I have received this email from a lady in the UK:

"My dad was a royal navy commando he was awarded the D.S.M 9AUGUST 1942 THE C,G.M 9 JULY 1943 THE U.S.A. D.S.C 6 JULY 1944 THE BAR TO THE D.S.M SEPT 1944 AND THE BELGIUM CROIX DE GUERRE 27 FEB 1945 where can i find out what he won them for"

Can you guys help me?
Regards..(Scribe)


----------



## Peter4447 (Jan 26, 2006)

rickles23 said:


> I have received this email from a lady in the UK:
> 
> "My dad was a royal navy commando he was awarded the D.S.M 9AUGUST 1942 THE C,G.M 9 JULY 1943 THE U.S.A. D.S.C 6 JULY 1944 THE BAR TO THE D.S.M SEPT 1944 AND THE BELGIUM CROIX DE GUERRE 27 FEB 1945 where can i find out what he won them for"
> 
> ...


----------



## rickles23 (Oct 13, 2006)

*Name*

I am sorry but all I have is the name of the daughter, who wrote to me, a Ms. Melbourne. and that her Dad was a Royal Navy Commando.
However I shall send an email to her as soon as I have finished on this site.
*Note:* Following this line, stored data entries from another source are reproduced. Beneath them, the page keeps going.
-- ==== Sys2Proof/Word.lean ====
section
/-! DEFINITION. Sys2Proof/Word.lean: the machine's bit widths (00_scope.md R7, R12). Every value is unsigned. -/

namespace Sys2Proof

/-- A register, a timer or a byte of Memory: 8 bits (10_state.md R20, R36; 20_memory.md R60). -/
abbrev Byte := BitVec 8

/-- An address, `pc` or `I`: 12 bits (10_state.md R23, R27). -/
abbrev Addr := BitVec 12

/-- An instruction word: 16 bits (30_encoding.md R90). -/
abbrev Word := BitVec 16

/-- A 4-bit field: a register index, a row count or a key code (30_encoding.md R92). -/
abbrev Nibble := BitVec 4

/-- The register index of the flag register `V[0xF]` (10_state.md R21). -/
abbrev flagIndex : Nibble := 0xF#4

end Sys2Proof
end

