-- ==== Sys2Proof/Machine/Alu.lean ====
section
/-! DEFINITION. Sys2Proof/Machine/Alu.lean: the register, arithmetic, logic, shift and random instructions (41_alu.md). Byte
arithmetic wraps modulo 256 (R149); only the flag instructions write `V[0xF]` beside their destination (R141). -/

namespace Sys2Proof.Machine

/-- `LD Vx, nn` (41_alu.md R142). -/
def execLdImm (x : Nibble) (nn : Byte) (s : State) : Host.Outcome State Fault Refusal := .next (s.setReg x nn)

/-- `ADD Vx, nn` (41_alu.md R143): no carry is recorded. -/
def execAddImm (x : Nibble) (nn : Byte) (s : State) : Host.Outcome State Fault Refusal :=
  .next (s.setReg x (s.reg x + nn))

/-- `LD Vx, Vy` (41_alu.md R144). -/
def execLdReg (x y : Nibble) (s : State) : Host.Outcome State Fault Refusal := .next (s.setReg x (s.reg y))

/-- `OR Vx, Vy` (41_alu.md R145). -/
def execOrReg (x y : Nibble) (s : State) : Host.Outcome State Fault Refusal :=
  .next (s.setReg x (s.reg x ||| s.reg y))

/-- `AND Vx, Vy` (41_alu.md R146). -/
def execAndReg (x y : Nibble) (s : State) : Host.Outcome State Fault Refusal :=
  .next (s.setReg x (s.reg x &&& s.reg y))

/-- `XOR Vx, Vy` (41_alu.md R147). -/
def execXorReg (x y : Nibble) (s : State) : Host.Outcome State Fault Refusal :=
  .next (s.setReg x (s.reg x ^^^ s.reg y))

/-- `ADD Vx, Vy` (41_alu.md R150): the flag is the carry out, no carry is added in. -/
def execAddReg (x y : Nibble) (s : State) : Host.Outcome State Fault Refusal :=
  .next (s.setResultAndFlag x (s.reg x + s.reg y) (carryFlag (s.reg x) (s.reg y)))

/-- `SUB Vx, Vy` (41_alu.md R151). -/
def execSubReg (x y : Nibble) (s : State) : Host.Outcome State Fault Refusal :=
  .next (s.setResultAndFlag x (s.reg x - s.reg y) (noBorrowFlag (s.reg x) (s.reg y)))

/-- `SUBN Vx, Vy` (41_alu.md R152): the operands exchanged, the destination still `V[x]`. -/
def execSubn (x y : Nibble) (s : State) : Host.Outcome State Fault Refusal :=
  .next (s.setResultAndFlag x (s.reg y - s.reg x) (noBorrowFlag (s.reg y) (s.reg x)))

/-- `SHR Vx, Vy` (41_alu.md R155). -/
def execShr (x y : Nibble) (s : State) : Host.Outcome State Fault Refusal :=
  .next (s.setResultAndFlag x (shiftOperand s x y >>> 1) (lowBitFlag (shiftOperand s x y)))

/-- `SHL Vx, Vy` (41_alu.md R156). -/
def execShl (x y : Nibble) (s : State) : Host.Outcome State Fault Refusal :=
  .next (s.setResultAndFlag x (shiftOperand s x y <<< 1) (highBitFlag (shiftOperand s x y)))

/-- `RND Vx, nn` (41_alu.md R160): `r` is the host's, a free value when none is queued (log 3). -/
def execRnd (x : Nibble) (nn : Byte) (s : State) : Host.Outcome State Fault Refusal :=
  .next (({ s with host := s.host.takeRand.2 } : State).setReg x (nn &&& s.host.takeRand.1))

end Sys2Proof.Machine
end

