theorem test_witness_InstructionsChangeOnlyTheirPieces : ∃ (i : Instr) (s t : State),
    exec i s = .next t ∧ t.fatal = none :=
  ⟨.load 0xF#4, running, after (.load 0xF#4) running, rfl, by decide⟩
theorem test_witness_OnlyDestinationsAndFlagChange : ∃ (i : Instr) (s t : State) (k : Nibble),
    exec i s = .next t ∧ t.fatal = none ∧ mayWriteReg i k = false :=
  ⟨.load 0xE#4, running, after (.load 0xE#4) running, 0xF#4, rfl, by decide⟩
theorem test_witness_FatalCausesAreListed : ∃ (i : Instr) (s t : State),
    exec i s = .next t ∧ s.fatal = none ∧ t.fatal ≠ none :=
  ⟨.ret, running, after .ret running, rfl, rfl, by decide⟩
theorem test_witness_CyclesCommuteWithTicks : ∃ (i : Instr) (s t : State),
    (∀ x, i ≠ .ldVxDt x ∧ i ≠ .ldDtVx x ∧ i ≠ .ldStVx x) ∧ s.phase = .running ∧ exec i s = .next t ∧ t.phase = .running :=
  ⟨.ldI 0x300#12, { running with DT := 0x01#8 }, _, by decide, rfl, rfl, rfl⟩
theorem test_witness_enabled : running.started = true ∧ running.phase = .running := by decide
theorem test_witness_not_enabled : ¬ (State.reset.started = true ∧ State.reset.phase = .running) := by decide
theorem test_witness_TimersRiseOnlyByWrites : ∃ s t : State, s.phase = .running ∧ step s = .next t ∧ t.phase = .running ∧
    s.keyWait = none ∧
    ∀ x, decode (wordOfBytes (Memory.read s.mem s.pc.toNat) (Memory.read s.mem (s.pc.toNat + 1))) ≠ .known (.ldDtVx x) ∧
      decode (wordOfBytes (Memory.read s.mem s.pc.toNat) (Memory.read s.mem (s.pc.toNat + 1))) ≠ .known (.ldStVx x) := by
  refine ⟨runningAt 0x200#12 0xA123#16, _, rfl, rfl, by decide, by decide, by decide⟩
theorem test_witness_TimersRiseOnlyByWrites_waiting : waiting.phase = .running ∧ waiting.keyWait ≠ none ∧
    (stepped waiting).phase = .running := by decide

theorem test_witness_ReturnPopsPc : ∃ s : State, s.stack = [0x204#12] ++ [0x206#12] :=
  ⟨{ running with stack := [0x204#12, 0x206#12] }, rfl⟩
theorem test_witness_ReturnPopsPc_empty : running.stack = [] := rfl
theorem test_witness_CallPushesAdvancedPc : running.config.stackLimit ≠ some running.stack.length := by decide
theorem test_witness_CallPushesAdvancedPc_limit : ∃ s : State, s.config.stackLimit = some s.stack.length :=
  ⟨{ running with config := { running.config with stackLimit := some 0 } }, rfl⟩
theorem test_witness_JumpWithOffsetAddsRegister : ∃ (n : Addr) (s : State), n.toNat + (s.reg 0x0#4).toNat = 0xFFF :=
  ⟨0xFFE#12, plain [0x01#8], by decide⟩
theorem test_witness_JumpWithOffsetAddsRegister_over : ∃ (n : Addr) (s : State), n.toNat + (s.reg 0x0#4).toNat = 0x1000 :=
  ⟨0xFFF#12, plain [0x01#8], by decide⟩
theorem test_witness_SkipsAddTwoOnCondition : ∃ s : State, s.pc.toNat + 2 = 0xFFF := ⟨{ running with pc := 0xFFD#12 }, rfl⟩
theorem test_witness_TakenSkipPastTopStops : ∃ (x : Nibble) (nn : Byte) (s : State), s.pc.toNat + 2 = 0x1000 ∧ s.reg x = nn :=
  ⟨0x1#4, 0x00#8, { running with pc := 0xFFE#12 }, by decide⟩
theorem test_witness_TakenSkipPastTopStops_not : ∃ (x y : Nibble) (nn : Byte) (s : State),
    s.pc.toNat + 2 = 0x1000 ∧ s.reg x ≠ nn ∧ s.reg x ≠ s.reg y :=
  ⟨0x0#4, 0x1#4, 0x00#8, { plain [0x01#8] with pc := 0xFFE#12 }, by decide⟩
theorem test_witness_ShiftsMoveOneBit : ∃ (x y : Nibble) (s : State) (v : Nat),
    v = (if s.config.shiftCopy then s.reg y else s.reg x).toNat ∧ s.config.shiftCopy = true :=
  ⟨0x1#4, 0x2#4, boot true false false [0x00#8, 0x01#8, 0x80#8] [], 0x80, by decide⟩
theorem test_witness_AddIndexAddsRegister : ∃ (x : Nibble) (s : State), s.I.toNat + (s.reg x).toNat = 0xFFF :=
  ⟨0x0#4, { plain [0x01#8] with I := 0xFFE#12 }, by decide⟩
theorem test_witness_AddIndexAddsRegister_over : ∃ (x : Nibble) (s : State), s.I.toNat + (s.reg x).toNat = 0x1000 :=
  ⟨0x0#4, { plain [0x01#8] with I := 0xFFF#12 }, by decide⟩
theorem test_witness_DecimalSplitStoresDigits : ∃ s : State, s.mem.wf ∧ s.I.toNat + 2 = 0xFFF :=
  ⟨{ running with I := 0xFFD#12 }, Memory.wf_nil, rfl⟩
theorem test_witness_DecimalSplitStoresDigits_over : ∃ s : State, s.mem.wf ∧ s.I.toNat + 2 = 0x1000 :=
  ⟨{ running with I := 0xFFE#12 }, Memory.wf_nil, rfl⟩
theorem test_witness_blocks : ∃ (x : Nibble) (s : State), s.mem.wf ∧
    s.I.toNat + x.toNat + (if s.config.indexAdvance then 1 else 0) = 0xFFF ∧ s.config.indexAdvance = true :=
  ⟨0xF#4, { boot false false true [] [] with I := 0xFEF#12 }, Memory.wf_nil, by decide⟩
theorem test_witness_blocks_no_advance : ∃ (x : Nibble) (s : State), s.mem.wf ∧
    s.I.toNat + x.toNat + (if s.config.indexAdvance then 1 else 0) = 0xFFF ∧ s.config.indexAdvance = false :=
  ⟨0xF#4, { running with I := 0xFF0#12 }, Memory.wf_nil, by decide⟩
theorem test_witness_BlockPastTopStops : ∃ (x : Nibble) (s : State), s.I.toNat + x.toNat = 0x1000 :=
  ⟨0x1#4, { running with I := 0xFFF#12 }, by decide⟩
theorem test_witness_BlockPastTopStops_index : ∃ (x : Nibble) (s : State),
    s.I.toNat + x.toNat = 0xFFF ∧ s.config.indexAdvance = true :=
  ⟨0x0#4, { boot false false true [] [] with I := 0xFFF#12 }, by decide⟩
theorem test_witness_sink : ∃ s t : State, s.host.takeSink.1 = .ok ∧ t.host.takeSink.1 = .failure :=
  ⟨{ running with host := { HostInputs.empty with sink := [.ok] } },
    { running with host := { HostInputs.empty with sink := [.failure] } }, rfl, rfl⟩
theorem test_witness_DrawBlitsAndPresents : ∃ (n : Nibble) (s : State), s.I.toNat + n.toNat = 0x1000 :=
  ⟨0xF#4, { running with I := 0xFF1#12 }, by decide⟩
theorem test_witness_DrawPastTopStops : ∃ (n : Nibble) (s : State), s.I.toNat + n.toNat = 0x1001 :=
  ⟨0xF#4, { running with I := 0xFF2#12 }, by decide⟩
theorem test_witness_BlitTwiceRestores : (blit Framebuffer.clear 60 31 [0xFF#8]).2 = false := by decide
theorem test_witness_CharactersMapToKeyCodes :
    ¬ ('0' ≤ 'g' ∧ 'g' ≤ '9') ∧ ¬ ('a' ≤ 'g' ∧ 'g' ≤ 'f') ∧ ¬ ('A' ≤ 'g' ∧ 'g' ≤ 'F') := by decide
theorem test_witness_KeySkipsCompareAnswer : ∃ (x : Nibble) (s : State) (k : Nibble),
    answerOf s.host.takeKey.1 = some (.key k) ∧ s.pc.toNat + 2 = 0xFFF ∧ k.toNat = (s.reg x).toNat :=
  ⟨0x3#4, answering (.char 'f') { withReg 0x3#4 0x0F#8 with pc := 0xFFD#12 }, 0xF#4, by decide⟩
theorem test_witness_KeySkipsCompareAnswer_no : ∃ (x : Nibble) (s : State) (k : Nibble),
    answerOf s.host.takeKey.1 = some (.key k) ∧ s.pc.toNat + 2 = 0xFFF ∧ k.toNat ≠ (s.reg x).toNat :=
  ⟨0x3#4, answering (.char 'f') { withReg 0x3#4 0x1F#8 with pc := 0xFFD#12 }, 0xF#4, by decide⟩
theorem test_witness_TakenKeySkipPastTopStops : ∃ (x : Nibble) (s : State) (k : Nibble),
    answerOf s.host.takeKey.1 = some (.key k) ∧ s.pc.toNat + 2 = 0x1000 ∧ k.toNat = (s.reg x).toNat :=
  ⟨0x3#4, answering (.char 'f') { withReg 0x3#4 0x0F#8 with pc := 0xFFE#12 }, 0xF#4, by decide⟩
theorem test_witness_TakenKeySkipPastTopStops_not : ∃ s : State,
    answerOf s.host.takeKey.1 = some .noKey ∧ s.pc.toNat + 2 = 0x1000 :=
  ⟨answering .nothing { running with pc := 0xFFE#12 }, by decide⟩
theorem test_witness_KeyReadBindsOnlyAKey : ∃ s t : State,
    answerOf s.host.takeKey.1 = some (.key 0x0#4) ∧ answerOf t.host.takeKey.1 = some .noKey :=
  ⟨answering (.char '0') running, answering (.char 'g') running, by decide⟩
theorem test_witness_KeyFailureStopsRun : (answering .failure running).host.takeKey.1 = .failure := rfl
theorem test_witness_UnansweredKeyRequestWaits : waiting.phase = .running ∧ waiting.host.takeKey.1 = .notYet ∧
    waiting.keyWait = some (.bind 0x5#4) := by decide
Having emailed the lady (ain't technology good) I can now add that 
the name of the man is:

Robert Norman Wilding 
Service number jx118170
She also sent a photo of Robert wearing 'bars' on his uniform but its in old sepia. 


Regards.


----------



## tonyblackpool (Sep 21, 2007)

hi rick, has you know i am no expert but, the cgm is i think the American 
coast guard medal light blue with white stripes bearing 3 red stripes
awarded to any any member of the armed forces while serving in any capacity with the coast guard distinguishes himself or herself with 
heroism not involving actual conflict with the enemy,
issued 4 aug 1949
hope this helps a little , tony


----------